▶ _What is required_: Filter these entries so that only lines with the word "dirty" remain.

▶ _Data in this exercise_:
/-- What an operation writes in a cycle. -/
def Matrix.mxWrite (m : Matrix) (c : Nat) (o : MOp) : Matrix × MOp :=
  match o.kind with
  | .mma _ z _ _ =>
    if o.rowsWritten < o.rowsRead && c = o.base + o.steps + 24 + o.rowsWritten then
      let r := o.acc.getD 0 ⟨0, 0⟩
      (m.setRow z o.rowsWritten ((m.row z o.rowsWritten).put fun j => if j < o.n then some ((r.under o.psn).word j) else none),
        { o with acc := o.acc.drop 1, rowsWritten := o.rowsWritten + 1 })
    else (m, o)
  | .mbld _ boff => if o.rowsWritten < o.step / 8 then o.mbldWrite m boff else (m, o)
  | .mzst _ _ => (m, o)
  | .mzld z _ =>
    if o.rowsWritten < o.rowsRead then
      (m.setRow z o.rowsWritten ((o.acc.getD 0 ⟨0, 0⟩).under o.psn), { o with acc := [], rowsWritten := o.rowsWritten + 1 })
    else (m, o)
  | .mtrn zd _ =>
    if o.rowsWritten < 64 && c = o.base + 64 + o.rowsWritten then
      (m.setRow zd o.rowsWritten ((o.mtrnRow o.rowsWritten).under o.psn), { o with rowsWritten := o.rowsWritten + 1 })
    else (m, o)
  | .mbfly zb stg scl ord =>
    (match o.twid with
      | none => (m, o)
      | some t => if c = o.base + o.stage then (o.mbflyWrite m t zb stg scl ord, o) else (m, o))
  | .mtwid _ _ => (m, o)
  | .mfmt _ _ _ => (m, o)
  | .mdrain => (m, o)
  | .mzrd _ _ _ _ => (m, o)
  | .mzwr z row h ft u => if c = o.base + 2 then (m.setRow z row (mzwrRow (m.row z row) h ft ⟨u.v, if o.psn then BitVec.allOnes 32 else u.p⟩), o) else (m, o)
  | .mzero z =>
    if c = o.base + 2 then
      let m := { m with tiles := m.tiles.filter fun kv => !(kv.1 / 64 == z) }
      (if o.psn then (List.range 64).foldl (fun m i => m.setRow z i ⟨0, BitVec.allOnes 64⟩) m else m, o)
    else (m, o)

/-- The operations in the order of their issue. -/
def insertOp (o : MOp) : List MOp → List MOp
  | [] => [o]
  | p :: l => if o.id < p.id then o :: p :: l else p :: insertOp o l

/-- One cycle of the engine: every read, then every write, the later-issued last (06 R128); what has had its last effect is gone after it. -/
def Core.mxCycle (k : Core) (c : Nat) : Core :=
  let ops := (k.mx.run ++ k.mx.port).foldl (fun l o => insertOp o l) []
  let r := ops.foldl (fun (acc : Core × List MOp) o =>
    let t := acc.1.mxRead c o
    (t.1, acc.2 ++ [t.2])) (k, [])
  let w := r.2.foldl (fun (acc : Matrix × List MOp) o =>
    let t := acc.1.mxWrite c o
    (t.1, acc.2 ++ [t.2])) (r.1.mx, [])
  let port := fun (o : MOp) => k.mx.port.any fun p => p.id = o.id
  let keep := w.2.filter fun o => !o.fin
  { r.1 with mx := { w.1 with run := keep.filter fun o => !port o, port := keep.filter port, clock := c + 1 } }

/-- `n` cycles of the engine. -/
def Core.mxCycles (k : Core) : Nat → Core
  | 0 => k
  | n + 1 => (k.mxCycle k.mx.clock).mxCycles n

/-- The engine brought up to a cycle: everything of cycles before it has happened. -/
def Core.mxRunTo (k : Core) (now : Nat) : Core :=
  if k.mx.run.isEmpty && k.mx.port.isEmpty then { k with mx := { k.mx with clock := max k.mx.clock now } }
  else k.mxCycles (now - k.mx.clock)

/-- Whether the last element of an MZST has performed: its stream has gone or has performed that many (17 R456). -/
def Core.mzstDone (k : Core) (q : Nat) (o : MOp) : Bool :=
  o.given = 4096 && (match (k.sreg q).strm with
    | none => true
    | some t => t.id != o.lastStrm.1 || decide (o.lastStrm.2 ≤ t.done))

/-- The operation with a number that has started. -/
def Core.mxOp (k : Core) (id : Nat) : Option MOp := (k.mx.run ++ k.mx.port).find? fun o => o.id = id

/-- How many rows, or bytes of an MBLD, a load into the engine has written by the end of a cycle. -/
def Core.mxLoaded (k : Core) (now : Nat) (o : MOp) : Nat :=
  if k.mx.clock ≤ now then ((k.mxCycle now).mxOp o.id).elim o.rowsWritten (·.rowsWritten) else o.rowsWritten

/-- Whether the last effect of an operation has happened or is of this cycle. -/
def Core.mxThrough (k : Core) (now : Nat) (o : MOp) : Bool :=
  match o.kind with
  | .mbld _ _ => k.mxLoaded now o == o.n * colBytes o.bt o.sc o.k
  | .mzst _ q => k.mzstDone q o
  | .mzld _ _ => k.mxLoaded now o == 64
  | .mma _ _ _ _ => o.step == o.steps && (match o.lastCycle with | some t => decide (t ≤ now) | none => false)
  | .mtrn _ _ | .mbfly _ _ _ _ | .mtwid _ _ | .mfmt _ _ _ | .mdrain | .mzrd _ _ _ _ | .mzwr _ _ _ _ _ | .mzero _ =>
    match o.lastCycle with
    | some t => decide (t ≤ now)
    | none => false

==

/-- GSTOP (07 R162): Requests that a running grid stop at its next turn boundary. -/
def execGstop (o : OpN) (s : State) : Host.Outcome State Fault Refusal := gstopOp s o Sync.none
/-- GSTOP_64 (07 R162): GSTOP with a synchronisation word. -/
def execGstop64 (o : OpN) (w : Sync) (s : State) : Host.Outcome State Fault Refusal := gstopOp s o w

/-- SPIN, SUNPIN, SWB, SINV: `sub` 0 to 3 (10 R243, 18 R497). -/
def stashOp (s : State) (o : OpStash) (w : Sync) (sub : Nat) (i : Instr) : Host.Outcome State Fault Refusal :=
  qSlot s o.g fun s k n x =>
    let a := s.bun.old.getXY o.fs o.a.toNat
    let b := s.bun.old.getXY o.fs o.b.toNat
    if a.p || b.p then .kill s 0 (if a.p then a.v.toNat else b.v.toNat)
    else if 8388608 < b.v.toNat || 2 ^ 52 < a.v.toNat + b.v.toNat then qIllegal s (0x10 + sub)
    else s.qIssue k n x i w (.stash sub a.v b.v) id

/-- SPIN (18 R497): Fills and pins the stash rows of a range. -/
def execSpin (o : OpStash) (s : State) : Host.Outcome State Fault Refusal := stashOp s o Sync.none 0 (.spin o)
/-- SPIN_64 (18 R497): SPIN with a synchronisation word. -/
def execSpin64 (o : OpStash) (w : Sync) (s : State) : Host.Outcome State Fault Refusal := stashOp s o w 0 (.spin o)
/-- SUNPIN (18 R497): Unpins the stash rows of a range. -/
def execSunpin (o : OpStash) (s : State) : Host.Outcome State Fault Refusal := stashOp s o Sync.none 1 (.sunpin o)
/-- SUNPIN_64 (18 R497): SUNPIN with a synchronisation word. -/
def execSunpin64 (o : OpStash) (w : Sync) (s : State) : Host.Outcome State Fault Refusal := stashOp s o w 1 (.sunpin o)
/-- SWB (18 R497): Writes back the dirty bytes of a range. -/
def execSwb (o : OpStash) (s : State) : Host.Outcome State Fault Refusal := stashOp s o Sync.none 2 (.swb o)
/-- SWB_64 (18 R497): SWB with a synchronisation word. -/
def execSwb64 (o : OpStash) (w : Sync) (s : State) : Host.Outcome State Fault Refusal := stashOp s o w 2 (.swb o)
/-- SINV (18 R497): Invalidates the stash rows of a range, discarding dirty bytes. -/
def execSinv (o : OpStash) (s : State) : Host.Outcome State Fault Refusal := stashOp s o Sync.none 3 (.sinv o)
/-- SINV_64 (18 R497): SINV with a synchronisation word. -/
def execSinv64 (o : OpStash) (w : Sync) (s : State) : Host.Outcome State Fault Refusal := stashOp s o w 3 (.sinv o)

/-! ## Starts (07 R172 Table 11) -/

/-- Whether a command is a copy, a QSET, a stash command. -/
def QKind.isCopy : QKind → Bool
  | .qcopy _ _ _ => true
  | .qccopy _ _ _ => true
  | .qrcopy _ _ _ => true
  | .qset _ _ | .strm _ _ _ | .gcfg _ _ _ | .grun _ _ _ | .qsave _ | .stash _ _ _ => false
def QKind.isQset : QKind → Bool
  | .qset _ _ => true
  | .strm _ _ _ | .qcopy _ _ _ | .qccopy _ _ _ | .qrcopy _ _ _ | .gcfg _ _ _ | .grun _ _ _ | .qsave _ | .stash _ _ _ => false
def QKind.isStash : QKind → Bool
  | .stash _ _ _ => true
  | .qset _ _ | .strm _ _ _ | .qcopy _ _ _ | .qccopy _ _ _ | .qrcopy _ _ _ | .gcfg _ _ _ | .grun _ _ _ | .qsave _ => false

▶ _Reply to the task_:
/-- SWB (18 R497): Writes back the dirty bytes of a range. -/
/-- SINV (18 R497): Invalidates the stash rows of a range, discarding dirty bytes. -/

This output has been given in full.